By Medha Singh and Agamoni Ghosh

(Reuters) – European shares recovered some ground on Friday after a bruising session a day earlier, as President Donald Trump predicted a swift end to the damaging U.S. trade war with China.

The pan-European STOXX 600 was up 0.6% by 0744 GMT but remained on track to post a weekly loss and its first monthly decline since a steep sell-off at the end of last year.

Trump said late on Thursday that U.S. complaints against Huawei Technologies could be resolved within the broader trade framework, though no high-level bilateral talks have been scheduled yet.

Deutsche Bank Research analysts said Trump’s comments on Huawei showed the issues were linked “and that he remains amenable to a broad deal”.

China-focused semiconductors stocks rose, in turn pushing the European tech sector 0.8% higher.

Auto and mining stocks were the top sectoral performers, while Germany’s trade-sensitive DAX, up 0.7%, led the way among country indexes while

A slight recovery in the pound kept a lid on advances in London’s blue-chip FTSE 100, which tends to underperform when Britain’s currency rises.

Prime Minister Theresa May is expected on Friday to announce the date of her departure, triggering a contest that will bring a new leader to power who is likely to push for a more decisive Brexit divorce deal.
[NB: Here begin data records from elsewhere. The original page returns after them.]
-- ==== Sys2Proof/Certificates/Slice0/Obligations.lean ====
section
/-! DEFINITION. The statements for the provers, from the spec's numbered rules. `exec c s` is a command's effect on
everything but the queue; a clause that ends in `exec c s = .next t` says where the command completes, what the next
state holds, and, by an equation of the form `t = { s with dev := { s.dev with … } }` whose listed fields are taken from
`t`, that nothing else of the state changes. -/

open Sys2Proof Sys2Proof.Machine Sys2Proof.Machine.Dev

/-- A step runs the command at the front of the queue. Log 1. -/
def Obligations.StepRunsFrontCommand : Prop :=
  ∀ (s : State) (c : Instr) (rest : List Instr), s.pending = c :: rest → step s = exec c { s with pending := rest }

/-- A step on an empty queue. Log 2. -/
def Obligations.EmptyQueueIdles : Prop := ∀ s : State, s.pending = [] → step s = .next s

/-- What the spec refuses is reported in the state (R10, R374): nothing stops the device. -/
def Obligations.CommandsRunToEnd : Prop :=
  (∀ (c : Instr) (s : State), ∃ d, exec c s = .next { dev := d, pending := s.pending } ∧
    ∀ q, exec c { s with pending := q } = .next { dev := d, pending := q }) ∧
  (∀ (s : State) (d : Dev) (rest : List Instr), ∃ t, Host.Core.run Sys2Proof.core s.pending.length s = .next t ∧ t.pending = [] ∧
    ∃ m, Host.Core.run Sys2Proof.core s.pending.length { s with pending := s.pending ++ rest } = .next { dev := m, pending := rest } ∧ m = t.dev)

/-- Reset (R431–R433). The contents of a new device's memories are the model's choice: logs 4, 5 and 8. -/
def Obligations.ResetState : Prop :=
  let d := State.reset.dev
  State.reset.pending = [] ∧ (∀ k, k ≠ K.RESET_INFO → d.obj k = objDefault k) ∧ d.obj K.RESET_INFO = .bytes (1 :: List.replicate 15 0) ∧
    d.ops = [] ∧ d.osnNext = 1 ∧ d.boot = .held ∧ (∀ u, u < 18 → d.unitOn u = false) ∧
    (∀ p : Fin 32, (d.ph p).out = .mid ∧ (d.ph p).inSet = false ∧ (d.ph p).w = 0) ∧
    (∀ e : Fin 16, d.engine e = Engine.init) ∧ d.pageOf .pmb = 0 ∧ d.pageOf .svc = 0 ∧
    (∀ i, vget d.pages i = {}) ∧ d.alert = false ∧ d.ev.causes = [] ∧ d.ev.queue = [] ∧ d.log.recs = [] ∧
    (∀ i : Fin 4, (vget d.acc.ifs i).level = 0) ∧ d.flag K.DEBUG_OPEN = false ∧ d.supRuns = false ∧ d.seqr.prog = 0

/-- R454. A session's level is 0 where none is held. -/
def Obligations.InterfaceLevels : Prop :=
  ∀ (d : Dev) (p : Src) (i : Nat), p.iface = some i →
    (d.num K.LOCK_STATE = 0 → d.level p = 3) ∧
    (d.num K.LOCK_STATE = 1 → (d.iface i).level = 0 → d.level p = 1) ∧
    (d.num K.LOCK_STATE = 1 → (d.iface i).level = 2 → d.level p = 2) ∧
    (d.num K.LOCK_STATE = 1 → (d.iface i).level = 3 → d.level p = 3)

/-- R460, and the decision of the write of AUTH_PASSWORD_ENTRY that carries the attempt. -/
def Obligations.PasswordAttempts : Prop :=
  ∀ (s : State) (p : Src) (i : Nat) (level : Byte) (pw : List Byte), pw.length = 8 → p.iface = some i →
    let d := s.dev.heard
    let stored := fun l : Nat => (d.obj (K.AUTH_PASSWORD (l - 2))).bs
    let right := (level.toNat = 2 ∨ level.toNat = 3) ∧ pw = stored level.toNat ∧ ∃ b ∈ stored level.toNat, b ≠ 0;
    (∀ j : Fin 4, ∃ r, objRow (K.AUTH_PASSWORD_ENTRY j) = some r ∧ ∀ bs : List Byte, lengthOk r bs = true ↔ bs.length = 9) ∧
    (d.attemptOk i false (level :: pw) = true ↔ right) ∧
    (d.num K.AUTH_BACKOFF = 0 → (right → d.attemptRule p i false (level :: pw) = .none) ∧
      (¬ right → d.attemptRule p i false (level :: pw) = .access)) ∧
    (d.gateOf p = .open_ → d.num K.AUTH_BACKOFF = 0 → (∀ e ∈ d.ops, e.key = K.AUTH_PASSWORD_ENTRY (i - 1) → e.st ≠ .running) →
      let k := (satU 8 (d.num K.AUTH_FAIL_COUNT + 1)).toNat
      ∃ t, exec (.authPasswordEntry p (level :: pw)) s = .next t ∧
        (right → t.dev.num K.AUTH_FAIL_COUNT = 0 ∧ (t.dev.iface i).level = level.toNat) ∧
        (¬ right → t.dev.nat K.AUTH_FAIL_COUNT = k ∧ t.dev.nat K.AUTH_BACKOFF = min 256 (2 ^ (k - 1)) ∧ (t.dev.iface i).level < 2)) ∧
    (stored 2 ≠ stored 3 → d.attemptOk i false (2 :: stored 3) = false ∧ d.attemptOk i false (3 :: stored 2) = false) ∧
    (∀ l : Byte, l ≠ 2 → l ≠ 3 → d.attemptOk i false (l :: pw) = false)

/-- R458: the records that wait for the next commit edge. -/
def Obligations.CredentialsStayOut : Prop :=
  ∀ (s : State) (c : Instr) (w : HostWrite), let d := s.dev.heard
    hostWriteOf c = some w → (w.key / 256 = 0x3202 ∨ w.key / 256 = 0x3203 ∨ w.key / 256 = 0x3207) → d.gateOf w.port = .open_ →
    (∀ x ∈ d.ev.causes, x.osn ≠ d.osnNext) →
    ∃ t, exec c s = .next t ∧
      (∀ x ∈ t.dev.ev.causes, x.src = w.port.evSource → x.code = 0x40 ∨ x.code = 0x41 → x.osn = d.osnNext →
        slice x.arg 4 4 = [0, 0, 0, 0]) ∧
      (∀ e ∈ t.dev.ops, e.osn = d.osnNext → e ∉ d.ops → e.first = [])

/-- PROGRAM_CHECK_DONE, LIB_STORE_DONE, OVERRUN (R110, R118, R125). That the library keeps the image of the moment of the write is
log 65; what the edge does to a stopped engine is `OverrunDiscards`. -/
def Obligations.EngineCommandsComplete : Prop :=
  (∀ (s : State) (e : Fin 16), let d := s.dev.heard
    (d.engine e).shadowSt = .loading → d.supRuns = true →
    let c := (d.endOp (K.PROG_SHADOW_SEL e) .none).endOp (K.PROG_IMAGE e) .none
    let result := if (d.engine e).shadow.id = 0xFFFF then some (1, 0) else c.checkImage e (d.engine e).shadow c.budget (d.engine e).shadow.unchecked
    exec (.programCheckDone e) s = .next (s.withDev
      (match result with
        | none => (c.modEng e (fun g => { g with shadowSt := .checked })).setNum (K.PROG_CHECK_RESULT e) 0
        | some (reason, at_) => (c.modEng e (fun g => { g with shadowSt := .refused })).setNum (K.PROG_CHECK_RESULT e) ((reason : Int) * 16777216 + at_)))) ∧
  (∀ (s : State) (e : Fin 16), ((s.dev.engine e).shadowSt ≠ .loading ∨ s.dev.supRuns = false) →
    exec (.programCheckDone e) s = .next (s.withDev s.dev.heard)) ∧
  (∀ (s : State) (ok : Bool) (e slot : Nat), let d := s.dev.heard
    d.nvm.libRun = some (e, slot) →
    let kept := if ok then vset d.nvm.lib slot { d.nvm.libImage with unchecked := false } else d.nvm.lib
    let v : Nvm := { d.nvm with libRun := none, libImage := Image.none, lib := kept }
    exec (.libStoreDone ok) s = .next (s.withDev
      (Dev.endOp { d with nvm := v } K.LIB_STORE (if ok then .none else .nvm)))) ∧
  (∀ (s : State) (ok : Bool), s.dev.nvm.libRun = none → exec (.libStoreDone ok) s = .next (s.withDev s.dev.heard)) ∧
  (∀ (s : State) (e : Fin 16), let d := s.dev.heard
    (d.engRuns e = true → (d.engine e).ended = false → (d.engine e).overran = false →
      let t := s.withDev (d.modEng e (fun g => { g with overran := true, overrunCause := if (d.engine e).prog.unchecked then 0 else 1 }))
      exec (.overrun e) s = .next t ∧ t.dev.engExecutes e = false) ∧
    ((d.engRuns e = false ∨ (d.engine e).ended = true ∨ (d.engine e).overran = true) → exec (.overrun e) s = .next (s.withDev d)))

/-- ECC_SCRUB, ECC_UNCORRECTABLE, ENGINE_RELOAD_DONE (R127–R130). Log 19: a swap that waits for a shadow which becomes REFUSED. -/
def Obligations.EccCommandsComplete : Prop :=
  (∀ (s : State) (e : Fin 16) (stall : Bool), let d := s.dev.heard
    let reads := stall && d.engRuns e && (d.engine e).executes;
    ((d.supRuns = true ∨ reads = true) →
      exec (.eccScrub e ⟨true, stall⟩) s = .next (s.withDev
        ((d.modEng e (fun g => { g with eccCorrected := true, cycles := if reads then g.cycles + 2 else g.cycles })).setNum (K.ENG_ECC_COUNT e)
          (satU 16 (d.num (K.ENG_ECC_COUNT e) + 1))))) ∧
    (d.supRuns = false → reads = false → exec (.eccScrub e ⟨true, stall⟩) s = .next (s.withDev d)) ∧
    exec (.eccScrub e ⟨false, stall⟩) s = .next (s.withDev d)) ∧
  (∀ (s : State) (e : Fin 16) (loc : EccLoc), let d := s.dev.heard
    let m := (d.modEng e (fun g => { g with eccFatal := true })).causeArg (Dev.engSrc e) (4 + e % 2) 0 (leBytes 1 3 ++ leBytes 3 (Dev.eccAddr loc))
    let stop : Engine → Engine := fun g => if g.ended then g else { g with overran := true, overrunCause := 3 }
    exec (.eccUncorrectable e loc) s = .next (s.withDev (match loc with
      | .code _ => m.modEng e (fun g => { stop g with st := if g.st = .running then .fault else g.st, overrunCause := 3, badProg := true })
      | .activeBank _ => m.modEng e (fun g => { stop g with st := if g.st = .running then .fault else g.st, overrunCause := 3, badBank := true })
      | .state _ => m.modEng e (fun g => { stop g with badState := true })
      | .shadow _ => (m.modEng e (fun g => { g with
          shadowSt := .refused, swapProg := 0, swapBank := g.swapBank && decide (g.swapProg ≠ 2) })).setNum (K.PROG_CHECK_RESULT e) 0x01000000
      | .inactiveBank c =>
        let key := coefKey e (!(d.engine e).bankB) c
        m.setObj key (m.heldCoef key (0, 0))
      | .scratch a => m.modEng e (fun g => { g with scratch := Assoc.set zeroAt g.scratch (0x200 + a) 0 })))) ∧
  (∀ (s : State) (e : Fin 16), let d := s.dev.heard
    d.supRuns = true →
    let filled := (forUnits 257 (fun c x => x.fillCoef e (!(d.engine e).bankB) c (coefKey e (d.engine e).bankB c)
        (Assoc.get objDefault d.activeImage.entries (coefKey e (d.engine e).bankB c))) d).modEng e (fun g =>
          { g with swapBank := true, badBank := false, st := if g.st = .fault ∧ g.badProg = false then .running else g.st })
    let m := if (d.engine e).badBank then filled else d;
    ((d.engine e).badProg = false → exec (.engineReloadDone e) s = .next (s.withDev m)) ∧
    ((d.engine e).badProg = true →
      (∀ new, m.libraryCopy (m.engine e).prog = some new →
        (m.checkImage e new m.budget (m.flag (K.CHECK_BYPASS e)) = none →
          exec (.engineReloadDone e) s = .next (s.withDev (m.modEng e (fun g =>
            { g with shadow := { new with unchecked := m.flag (K.CHECK_BYPASS e) }, shadowSt := .pending, swapProg := 1 })))) ∧
        (∀ reason at_, m.checkImage e new m.budget (m.flag (K.CHECK_BYPASS e)) = some (reason, at_) →
          exec (.engineReloadDone e) s = .next (s.withDev (((m.modEng e (fun g => { g with badProg := false })).setNum (K.PROG_CHECK_RESULT e)
            ((reason : Int) * 16777216 + at_)).causeArg (Dev.engSrc e) (6 + e % 2) 0 [3, 0, 0, 0])))) ∧
      (m.libraryCopy (m.engine e).prog = none →
        exec (.engineReloadDone e) s = .next (s.withDev (((m.modEng e (fun g => { g with badProg := false })).setNum (K.PROG_CHECK_RESULT e)
          0x01000000).causeArg (Dev.engSrc e) (6 + e % 2) 0 [3, 0, 0, 0]))))) ∧
  (∀ (s : State) (e : Fin 16), s.dev.supRuns = false → exec (.engineReloadDone e) s = .next (s.withDev s.dev.heard))

/-- R125 and R94 at the release window of engine `e`. -/
def Obligations.OverrunDiscards : Prop :=
  (∀ (d : Dev) (e : Fin 16), satU 8 (d.num (K.OVERRUN_CONSEC e) + 1) < d.num (K.OVERRUN_LIMIT e) →
    let t := d.engOverrun e;
    (t.engine e).port = (d.engine e).port ∧ (t.engine e).committed = (d.engine e).committed ∧
    (t.engine e).portTick = [] ∧ (t.engine e).driveTick = [] ∧ (t.engine e).dirty = [] ∧ (t.engine e).overrunFlag = true ∧ t.drive = d.drive ∧
    t.num (K.OVERRUN_COUNT e) = satU 32 (d.num (K.OVERRUN_COUNT e) + 1) ∧ t.num (K.OVERRUN_CONSEC e) = satU 8 (d.num (K.OVERRUN_CONSEC e) + 1) ∧
    t.bit K.ENG_OVERRUN_MASK e = true) ∧
  (∀ (d : Dev) (e : Fin 16) (stamp : Int),
    let t := d.engRelease e stamp;
    (t.engine e).portTick = [] ∧ (t.engine e).driveTick = [] ∧ (t.engine e).dirty = [] ∧ t.num (K.OVERRUN_CONSEC e) = 0 ∧
    t.num (K.ENG_CYCLES_LAST e) = (d.engine e).cycles ∧ t.bit K.ENG_OVERRUN_MASK e = false ∧
    (t.engine e).port = (d.engine e).portTick.foldl (fun m x => Assoc.set zeroAt m x.1 x.2) (d.engine e).port ∧
    (t.engine e).committed = (if (d.engine e).armed then (d.engine e).dirty.foldl (fun m x => Assoc.set zeroAt m x.1 x.2) (d.engine e).committed
      else (d.engine e).committed))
Ministers expect May to make a statement by mid-morning.

On a relatively quiet day for company news, France’s Casino shares jumped 11% after the retailer said its parent company Rallye’s filing for protection from creditors had no impact on the execution of its strategy.

Danske Bank shares rose after Bank Of America Merrill Lynch double-upgraded its shares while a Goldman Sachs rating raise lifted Royal Mail.

(Reporting by Medha Singh and Agamoni Ghosh in Bengaluru; editing by Patrick Graham and John Stonestreet)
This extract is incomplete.